Moderate hiking trails in Alaska
31 trails rated moderate across Alaska state parks, national forests, and recreation areas.
Moderate hiking trails in Alaska typically run between three and seven miles with meaningful but manageable elevation gain. They reward reasonable fitness with real views — overlooks, lakes, ridge sections, and signature features of the subarctic Alaska wilderness.
Trail Compass currently indexes 31 moderate-rated routes in Alaska, totalling roughly 141 trail miles. The average moderate trail in this state is about 4.6 miles long, which is a useful starting point when you are sketching a weekend.

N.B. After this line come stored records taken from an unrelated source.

theorem Coding.unassignedOpcode (op : Opcode) (t : TailW) : Coding.Statement (.unassignedOpcode op t) :=
  Coding.coded rfl (fun hw => by
    have hw' : ((op.isUnassigned && t == ⟨0, 0, 0, 0, 0⟩) || (op == 0xB05 && decide (3 < t.m))) = true := hw
    have h : (op.isUnassigned = true ∧ t = ⟨0, 0, 0, 0, 0⟩) ∨ (op = 0xB05 ∧ 3 < t.m) := by simpa using hw'
    rcases h with ⟨h, rfl⟩ | ⟨rfl, h⟩
    · exact unassigned_decodes op h
    · show decodeCovq (TailW.ofBits _) = _
      rw [ofBits_W, decodeCovq, if_neg (by rintro h'; rw [h'] at h; revert h; decide), if_neg (by rintro h'; rw [h'] at h; revert h; decide),
        if_neg (by rintro h'; rw [h'] at h; revert h; decide), if_neg (by rintro h'; rw [h'] at h; revert h; decide)]) (fun hw => by
    have hw' : ((op.isUnassigned && t == ⟨0, 0, 0, 0, 0⟩) || (op == 0xB05 && decide (3 < t.m))) = true := hw
    have h : (op.isUnassigned = true ∧ t = ⟨0, 0, 0, 0, 0⟩) ∨ (op = 0xB05 ∧ 3 < t.m) := by simpa using hw'
    rcases h with ⟨-, rfl⟩ | ⟨rfl, -⟩
    · exact Nat.two_pow_pos _
    · exact toBits_lt t.toBits (by decide))
theorem Coding.spareSwap (kind unit spare : Nat) : Coding.Statement (.spareSwap kind unit spare) := Coding.event rfl
theorem Coding.hostPcieCompletion (req : Nat) : Coding.Statement (.hostPcieCompletion req) := Coding.event rfl
theorem Coding.bar2PeerWrite (pod entry block : Nat) (data : List Byte) : Coding.Statement (.bar2PeerWrite pod entry block data) := Coding.event rfl
theorem Coding.nop : Coding.Statement .nop := Coding.coded rfl (fun _ => rfl) (fun _ => by decide)
theorem Coding.ret : Coding.Statement .ret := Coding.coded rfl (fun _ => rfl) (fun _ => by decide)
theorem Coding.rett : Coding.Statement .rett := Coding.coded rfl (fun _ => rfl) (fun _ => by decide)
theorem Coding.halt : Coding.Statement .halt := Coding.coded rfl (fun _ => rfl) (fun _ => by decide)
theorem Coding.isync : Coding.Statement .isync := Coding.coded rfl (fun _ => rfl) (fun _ => by decide)
theorem Coding.bkpt : Coding.Statement .bkpt := Coding.coded rfl (fun _ => rfl) (fun _ => by decide)
theorem Coding.wait : Coding.Statement .wait := Coding.coded rfl (fun _ => rfl) (fun _ => by decide)
theorem Coding.timerExpiry : Coding.Statement .timerExpiry := Coding.event rfl
theorem Coding.timerInterrupt : Coding.Statement .timerInterrupt := Coding.event rfl
theorem Coding.grantEventInterrupt : Coding.Statement .grantEventInterrupt := Coding.event rfl
theorem Coding.coreStart : Coding.Statement .coreStart := Coding.event rfl
theorem Coding.waitWithdrawal : Coding.Statement .waitWithdrawal := Coding.event rfl
theorem Coding.waitaWithdrawal : Coding.Statement .waitaWithdrawal := Coding.event rfl
theorem Coding.lapStart : Coding.Statement .lapStart := Coding.event rfl
theorem Coding.frameInject : Coding.Statement .frameInject := Coding.event rfl
theorem Coding.moduleAlarm : Coding.Statement .moduleAlarm := Coding.event rfl
theorem Coding.pauseEnd : Coding.Statement .pauseEnd := Coding.event rfl
theorem Coding.leaseExpiry : Coding.Statement .leaseExpiry := Coding.event rfl
theorem Coding.netMemSwitch : Coding.Statement .netMemSwitch := Coding.event rfl
theorem Coding.budgetInterval : Coding.Statement .budgetInterval := Coding.event rfl
theorem Coding.quantumEnd : Coding.Statement .quantumEnd := Coding.event rfl
theorem Coding.packageReset : Coding.Statement .packageReset := Coding.event rfl

end Sys2Proof.Laws
end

Across the subarctic Alaska wilderness, the most reliable hiking season is mid-June through early September; outside that window, daylight, snowpack, and river crossings become serious limiters. Shoulder-season visits can deliver beautiful empty trails but tilt the difficulty upward — short days, possible snow, and unstaffed entry stations all add friction.
Expect wildlife typical of the subarctic Alaska wilderness: grizzly and black bears, moose along the river bottoms, Dall sheep on the high ridges, caribou herds, and bald eagles overhead. The risk of a serious encounter is low, but the cost of getting it wrong is high — give animals space, store food correctly, and never approach a young animal even if no parent is visible.
How to use this page: every trail listed below links through to a full guide with distance, elevation gain, route type, best-season notes, wildlife expectations, parking guidance, and nearby attractions. Combine this filter with the Trail Compass park pages to plan a trip around a specific Alaska destination.